Task details -
Your job with the data below is to output exactly the lines from the one holding "s.streamTimer k (fun" down to the one holding "blanking (R40). -/", both included, and no others.

Dataset records -
"""
/-- The stream goes to LOST (R42). -/
def State.enterLost (s : State) (k : Fin 48) : State :=
  match s.stream k with
  | none => s
  | some st =>
    ((s.setStreamLive k st { st.live with state := .lost, intervalAt := none, holdAt := none }).raiseStream k
      .lost).addHeld k st.entry

/-- The hold timer expires (R42): a STALE stream goes to LOST; a deferred stream enters STALE first (R40). -/
def State.holdExpiry (s : State) (k : Fin 48) : State :=
  s.streamTimer k (fun v => (decide (v.state = .stale) || (decide (v.state = .live) && v.deferral)) &&
      due v.holdAt s.now) fun st t =>
    if st.live.state = .live then (t.enterStale k).enterLost k else t.enterLost k

/-- The streams that wait on the end of a furnace's blanking (R40). -/
def State.deferredOn (s : State) (f : Fin 4) : List (Fin 48) :=
  (List.finRange 48).filter fun k =>
    match s.stream k with
    | some st => decide (st.entry.blankingFurnace = some f ∧ st.live.state = .live) && st.live.deferral
    | none => false

/-- The end of a furnace's blanking, handed to the stream table (R90, R40): the streams that wait on it read their
items, ahead of the live sets that the event books to (R144), and enter STALE, but for one whose entry the read has
emptied (R147). -/
def State.finishBlanking (s : State) (f : Fin 4) : State :=
  let ks := s.deferredOn f
  let s1 := s.setFurnaceInput f { s.furnaceInput f with blankingEnd := none }
  ks.foldl State.enterStale (s1.touchAll (ks.map Item.stream))

/-! ### Clearing -/

/-- A stream at the accounting clear: from any state but OFF it goes to WAIT with the OFF values in every other field;
in OFF it stays as it is (R18, R28). -/
def Stream.cleared (st : Stream) : Stream :=
  if st.live.state = .off then st else { st with live := { state := .wait } }

/-- A stream at sten off (R26): the OFF values, counts kept. -/
def StreamLive.disabled (v : StreamLive) : StreamLive := { counts := v.counts }

/-- Streams that target an account and are STALE or LOST: the numbers a swap or a runa adds to its held-stream set
(R45). -/
def State.silentFor (s : State) (a : Account) : HeldSet :=
  vgen fun k =>
    match s.stream k with
    | some st => decide (st.entry.target = a ∧ (st.live.state = .stale ∨ st.live.state = .lost))
    | none => false

/-! ### Commands -/

/-- The target suits the category (R22, R25). -/
def State.targetSuits (s : State) (c : Category) (a : Account) : Bool :=
  match c, a with
  | .energy, _ => s.accountInUse a
  | .credit, _ => s.accountInUse a
  | .charge, .furnace _ => s.accountInUse a
  | .cullet, .furnace _ => s.accountInUse a
  | .gobw, .line _ => s.accountInUse a
  | _, _ => false

/-- Another loaded entry holds the same source and channel (R22). -/
def State.pairTaken (s : State) (k : Fin 48) (src : Byte) (ch : Nat) : Bool :=
  (List.finRange 48).any fun j =>
    match s.stream j with
    | some st => decide (j ≠ k ∧ st.entry.source = src ∧ st.entry.channel = ch)
    | none => false

/-- The owner's argument checks of ldst on a full set of fields (R22). -/
def State.entryOk (s : State) (k : Fin 48) (e : StreamEntry) : Bool :=
  decide (1 ≤ e.source.toNat ∧ e.source.toNat ≤ 254 ∧ e.channel ≤ 15) &&
  decide (1 ≤ e.interval ∧ e.interval ≤ 3600 ∧ 1 ≤ e.hold ∧ e.hold ≤ 1440) &&
  s.targetSuits e.category e.target &&
  (match e.category with
    | .gobw => decide (e.formats = ⟨false, false, false, true⟩)
    | _ => (e.formats.total32 || e.formats.step || e.formats.total16) && !e.formats.value &&
        decide (1 ≤ e.factor ∧ e.factor ≤ cap32 ∧ 1 ≤ e.maxRate ∧ e.maxRate ≤ 16777215)) &&
  (!e.formats.total32 || decide (2 ≤ e.modulus ∧ e.modulus ≤ 4294967296)) &&
  (!e.sensitive || (e.category.estimated &&
    match e.target with
    | .furnace _ => true
    | .line _ => false)) &&
  decide (3 * e.interval < e.hold * 60) &&
  !s.pairTaken k e.source e.channel

/-- The entry that the fields of an ldst spell, where every byte lies in its field's encoding (R171, R191). -/
def entryOf (source channel category kind target formats modulus factor maxRate interval hold sens : Nat) :
    Option StreamEntry :=
  match category? category, kind? kind, account? target, bool? sens with
  | some c, some kd, some a, some rs =>
    if formats < 16 then
      some
        { source := BitVec.ofNat 8 source, channel := channel, category := c, kind := kd, target := a
          formats := formatSetOf (BitVec.ofNat 8 formats)
          modulus := if modulus = 0 then 4294967296 else modulus
          factor := factor, maxRate := maxRate, interval := interval, hold := hold, sensitive := rs }
    else none
  | _, _, _, _ => none

/-- ldst load stream (R22, R23). Its state check reads the entry it loads and the target's configuration (R144,
R154; log 36). -/
def takeLdst (args : List Byte) (s : State) : Reply × State :=
  match fields [1, 1, 1, 1, 1, 1, 1, 4, 4, 3, 2, 2, 1] args with
  | some [k, source, channel, category, kind, target, formats, modulus, factor, maxRate, interval, hold, sens] =>
    match fin? 48 k, entryOf source channel category kind target formats modulus factor maxRate interval hold sens with
    | some k, some e =>
      if s.entryOk k e then
        let s1 := (s.touch (.stream k)).touch (.config e.target)
        if s1.enabled k then refuse .state s1
        else answer [] (((s1.setStream k (some { entry := e })).rewritten (.stream k)).unhear e.source e.channel)
      else refuse .badarg s
    | _, _ => refuse .badarg s
  | _ => refuse .badarg s

def StreamEntry.bytes (e : StreamEntry) : List Byte :=
  [e.source] ++ be 1 e.channel ++ be 1 e.category.code ++ be 1 e.kind.code ++ be 1 e.target.number ++
    be 1 e.formats.mask ++ be 4 e.modulus ++ be 4 e.factor ++ be 3 e.maxRate ++ be 2 e.interval ++ be 2 e.hold ++
    flagByte e.sensitive

/-- The whole live state in an rdst answer (R24). DESIGN CHOICE: the widths that R191 does not name, the 1 byte of the
select attempts among them, are those of log 12. -/
def StreamLive.bytes (v : StreamLive) : List Byte :=
  be 1 v.state.code ++ optBytes (fun f : Format => be 1 f.code) v.format ++ flagByte v.inferred ++
    optBytes (be 4) v.base ++ optBytes (be 1) v.lastSeq ++ optBytes (be 6) v.lastGood ++ be 6 v.heldRate ++
    be 6 (v.pending / 65536) ++ be 2 (v.pending % 65536) ++ be 2 v.remainder ++ be 1 v.attempts ++
    flagByte v.adoptOnly ++ flagByte v.deferral ++ be 4 v.counts.jumps ++ be 4 v.counts.formatFaults ++
    be 4 v.counts.repeats ++ be 4 v.counts.gaps ++ be 4 v.counts.weightHolds

/-- The greatest base of a stream in a format (02, 03): a total below its modulus, or a 16-bit value. -/
def StreamEntry.baseLimit (e : StreamEntry) : Option Format → Nat
  | some .total32 => e.modulus - 1
  | some _ => 65535
  | none => cap32

/-- The fields of an entry as read at an uncorrectable fault: one out of range takes the least value of its range, as
an empty entry has no power-on value (R146, R147). -/
def StreamEntry.sanitized (e : StreamEntry) : StreamEntry :=
  { e with
    source := if e.source = 0#8 ∨ e.source = 255#8 then 1#8 else e.source
    channel := inRange 0 15 e.channel 0
    modulus := inRange 2 4294967296 e.modulus 2
    factor := inRange 1 cap32 e.factor 1
    maxRate := inRange 1 16777215 e.maxRate 1
    interval := inRange 1 3600 e.interval 1
    hold := inRange 1 1440 e.hold 1 }

def StreamCounts.sanitized (c : StreamCounts) : StreamCounts :=
  { jumps := inRange 0 cap32 c.jumps 0
    formatFaults := inRange 0 cap32 c.formatFaults 0
    repeats := inRange 0 cap32 c.repeats 0
    gaps := inRange 0 cap32 c.gaps 0
    weightHolds := inRange 0 cap32 c.weightHolds 0 }

/-- A live state as read with entry `e` at an uncorrectable fault: a field out of its range, which for the base and the
held rate the format and the entry give, takes its power-on value (R28, R146): absent, none or 0. -/
def StreamLive.sanitized (v : StreamLive) (e : StreamEntry) : StreamLive :=
  { v with
    base := v.base.filter fun x => decide (x ≤ e.baseLimit v.format)
    lastSeq := v.lastSeq.filter fun x => decide (x ≤ 255)
    lastGood := v.lastGood.filter fun x => decide (x ≤ cap48)
    heldRate := inRange 0 (e.maxRate * 65536) v.heldRate 0
    pending := inRange 0 pendingCap v.pending 0
    remainder := inRange 0 65535 v.remainder 0
    attempts := inRange 0 3 v.attempts 0
    counts := v.counts.sanitized }

/-- A loaded stream's values as read at an uncorrectable fault (R146, R147). -/
def Stream.sanitized (st : Stream) : Stream :=
  { entry := st.entry.sanitized, live := st.live.sanitized st.entry.sanitized }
"""
Response -
  s.streamTimer k (fun v => (decide (v.state = .stale) || (decide (v.state = .live) && v.deferral)) &&
      due v.holdAt s.now) fun st t =>
    if st.live.state = .live then (t.enterStale k).enterLost k else t.enterLost k

/-- The streams that wait on the end of a furnace's blanking (R40). -/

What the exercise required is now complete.